Structure solution and refinements

The structure of AspH-Ox was determined by single isomorphous replacement with anomalous scattering (SIRAS). Briefly, AspH crystals were derivatised by incubating in a reservoir solution supplemented with 10 mM K2PtCl4 for 5 h. Crystals were transferred to and backsoaked for several seconds in a reservoir solution supplemented with 25% ethylene glycol instead of Pt(II) and crystals were immediately cryo-cooled in liquid N2.
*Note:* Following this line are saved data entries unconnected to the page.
-- ==== Sys2Proof/Tests/Slice0.lean ====
section
/-! SUPPORT. Tests: expected values are those of spec/95_test_vectors.md, named by their numbers, or read
off the rule that a comment names; no value was taken from the model. Then, for every statement with
hypotheses, a witness that meets them. -/

namespace Sys2Proof.Tests

open Sys2Proof Sys2Proof.Machine

-- The tests are evaluated one after another, which bounds the number of threads (and their stacks).
set_option Elab.async false

/-! ## Small states -/

/-- The test configuration `TC1` (00_scope.md R4). -/
def tc1 : Config where
  maxChains := 4
  fontMin := 0x20#8
  fontMax := 0x5F#8
  font := fun c => c.setWidth 16 * 0x0101#16

/-- A pin by its number in a command word. -/
def pin (b : BitVec 8) : Pin := pinOfByte b

/-- A chain on two pins by their numbers. -/
def pair (d c : BitVec 8) : Chain := ⟨pin d, pin c⟩

/-- After reset with message bytes stored and the given inputs to come. -/
def hostState (cells : List Host.Cell) (inputs : List HostInput) : State :=
  { State.reset with msg := ⟨cells, 0#8⟩, inputs := inputs }

/-- Chain 0 on pins 2 and 3, registered and low (the start state of V16 to V19). -/
def oneChain : State :=
  { State.reset with
    reg := [pair 2 3]
    disp := [none]
    pins := [(2, ⟨.output, .driven .low⟩), (3, ⟨.output, .driven .low⟩)]
    trace := [.cfg (pin 2), .cfg (pin 3), .set (pin 2) .low, .set (pin 3) .low]
    res := some 1#32 }

/-- `oneChain` with a message of the host's. -/
def oneChainWith (cells : List Host.Cell) : State := { oneChain with msg := ⟨cells, 0#8⟩ }

/-- The message `"HI"` at address 0x0100 (P2). -/
def hi : List Host.Cell := [(0x100, 0x48#8), (0x101, 0x49#8)]

/-- `n` chains registered, on pins 2 and 3 each. -/
def chains (n : Nat) : State := { State.reset with reg := List.replicate n (pair 2 3) }

/-- The engine's registry is full. -/
def full : State := chains Config.engine.maxChains

theorem full_count : full.count = Config.engine.maxChains := by simp [full, chains, State.count]

theorem reset_count_ne : State.reset.count ≠ Config.engine.maxChains :=
  (Nat.lt_of_lt_of_le Nat.zero_lt_one Config.engine.maxChains_pos).ne

/-- `oneChain` in the middle of a bare `WRBIT 0, 1`, after its data and clock events. -/
def midBit : State :=
  { oneChain with
    pins := [(2, ⟨.output, .driven .high⟩), (3, ⟨.output, .driven .high⟩)]
    trace := oneChain.trace ++ [.set (pin 2) .high, .set (pin 3) .high]
    res := none
    seq := .bit 0 true 2 }

theorem midBit_inv : midBit.Inv Config.engine where
  count_le := Config.engine.maxChains_pos
  disp_length := rfl
  msg_wf := rfl
  pins_wf := by decide
  pins_replay := by decide
  registered_output := by decide
  clock_level := by decide
  seq_ok := (by decide : 0 < midBit.count)

/-- `oneChain` meets the invariant, whatever the host will do. -/
theorem oneChain_inv (inputs : List HostInput) :
    State.Inv Config.engine { oneChain with inputs := inputs } where
  count_le := Config.engine.maxChains_pos
  disp_length := rfl
  msg_wf := rfl
  pins_wf := (by decide : sparseWf PinState.untouched oneChain.pins = true)
  pins_replay := (by decide : oneChain.pins = replay oneChain.trace)
  registered_output :=
    (by decide : ∀ ch ∈ oneChain.reg,
      oneChain.pinMode ch.data = .output ∧ oneChain.pinMode ch.clock = .output)
  clock_level :=
    (by decide : ∀ ch ∈ oneChain.reg, (∀ ch' ∈ oneChain.reg, ch'.data ≠ ch.clock) →
      oneChain.pinLevel ch.clock = .driven (oneChain.clockLevel ch))
  seq_ok := trivial

/-! ## Well-formedness: one ill-formed term for each check (R53, R59) -/

/-- A pin beyond those of the command word, if the platform has one: no word encodes it. -/
theorem test_wf_regchain_data (p : Pin) (h : p.number = 256) : (Instr.regchain p (pin 0)).wf = false := by
  simp [Instr.wf, fitsField, h]

theorem test_wf_regchain_clock (p : Pin) (h : p.number = 256) : (Instr.regchain (pin 0) p).wf = false := by
  simp [Instr.wf, fitsField, h]

theorem test_wf_wrbit_chain : (Instr.wrbit 256 true).wf = false := by decide
theorem test_wf_wrframe_chain : (Instr.wrframe 256 0#32).wf = false := by decide
theorem test_wf_wrchars_chain : (Instr.wrchars 256 0x48#8 0x49#8).wf = false := by decide
theorem test_wf_scroll_address : (Instr.scroll 65536 0).wf = false := by decide
theorem test_wf_scroll_delay : (Instr.scroll 0 65536).wf = false := by decide
theorem test_wf_dtest_chain : (Instr.dtest 256 0x20#8).wf = false := by decide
The AspH-Ox (native and Pt-derivatised) datasets were integrated (XDS76) and subsequently scaled (SCALA). SHELXD79 was used to locate three platinum positions in the Pt-dataset. Heavy atom positions were refined and initial phases calculated with SHARP80 using the SIRAS method. The final electron density map after phase extension and solvent flattening with SOLOMON81 was of excellent quality and automated model building with ARP/wARP82 resulted in a 95% complete model. Refinement with PHENIX83 and several rounds of manual rebuilding in COOT84 resulted in a model with a final Rfactor/Rfree of 15.3/18.6%, respectively.
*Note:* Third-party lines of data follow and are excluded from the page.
-- ==== Sys2Proof/Config.lean ====
section
/-! DEFINITION. What one implementation fixes, and the free values: opaque constants that no proof can see into. -/

namespace Sys2Proof

namespace Config

/-- Free choice number `n` of a run (log 3): the winner of a VSTX.u (R135), the order of a free set. -/
opaque freeNat : Nat → Nat

/-- Byte `off` of a context, save or spill area written under seed `seed`: its layout is not architectural (R101, R216, R409; log 4). -/
opaque veilByte : (seed : Nat) → (off : Nat) → Byte

/-- What a byte reads as when it was sealed with one key and is read with another (R40, R41; log 5). -/
opaque unsealed : (written : BitVec 256) → (used : BitVec 256) → (addr : Nat) → Byte → Byte

/-- Byte `i` of the 48-byte integrity code of the context saved under a seed (R101; log 4). -/
opaque ctxMac : (seed : Nat) → (i : Nat) → Byte

/-- The device's prefix secret, derived from its identity key material (R110; log 6). -/
opaque prefixSecret : List Byte

/-- The 40-bit location handle the page engine gives the `n`-th stored page; opaque to software (R94; log 7). -/
opaque handle : Nat → BitVec 40

/-- The counter under which the `n`-th stored page is encrypted, and the authentication tag of a page under a key and a counter (R42, R78; log 7). -/
opaque pageCounter : Nat → BitVec 64
opaque pageTag : (key : BitVec 256) → (counter : BitVec 64) → (page : Nat) → BitVec 128

/-- The measurement of the management controller's and the hub's own code (R452; log 8). -/
opaque measurement : Nat → BitVec 384

/-- exp of a difference of two equal infinities, rounded down or up, to which R422 gives no value (log 14). -/
opaque expIndeterminate : (up : Bool) → Elem

/-- Where IMPORT finds the bytes of a prefix whose record stands at an address, which R111 does not say (log 17). -/
opaque importSource : BitVec 64 → BitVec 64

/-- The export master secret of an interface without a session, which R110 does not give (log 18). -/
opaque absentSecret : Nat → List Byte

/-- The telemetry the management controller reports over PLDM (R456; log 8). -/
opaque telemetry : Nat → Nat

/-- The egress port of the hub on the path from one module to another for a 64-byte line, as the fabric manager firmware sets it (R178; log 88). -/
opaque fabricPort : (source target line : Nat) → Nat

end Config

end Sys2Proof
end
The AspH-TPR-Ox structure was determined by molecular replacement (MR) using the AutoMR (PHASER85) subroutine in PHENIX. The coordinates of the AspH oxygenase domain (His6-tagged AspH562–758 as a search model, PDB: 5APA) were first used to successfully identify a rotation and translation solution for the oxygenase domain. Initial attempts to find a rotation and translation solution for the TPR using the C-terminal TPR domain of peroxisomal targeting signal 1 receptor (PEX5)86 were complicated by the repeating nature of the TPR fold. In order to overcome problems associated with the repeating fold the search model was trimmed to include three sequential repeats (PEX5 Gln300-Tyr395, PDB: 1FCH). The 3 C-terminal TPR repeats of AspH were identified in a search after the oxygenase domain was fixed. This allowed manual fitting of 3 further TPR repeats to the N-terminus of AspH. Rigid body refinement of the three separate fragments followed by simulated annealing refinement (both cartesian and torsion) led to a model with Rfree 42.15. Iterative rounds of model building and fitting in COOT84 and refinement in PHENIX83 were performed until the decreasing R and Rfree no longer converged and a final model was obtained. Due to domain movements between different crystal forms and complexes, all other structures were determined by MR using PHASER with the oxygenase and TPR domains searched for independently. The oxygenase domain was always searched first followed by the TPR domain. For data from crystals grown in the presence of substrate, up to 18 residues of bound substrate were modelled. Refinement statistics are given in Supplementary Table 2. Representative electron density (with contour level and map types defined in legends) is shown in Figs. 2 and 3 and in Supplementary Figs. 4, 7, 1618.

Reporting summary

Further information on research design is available in the Nature Research Reporting Summary linked to this article.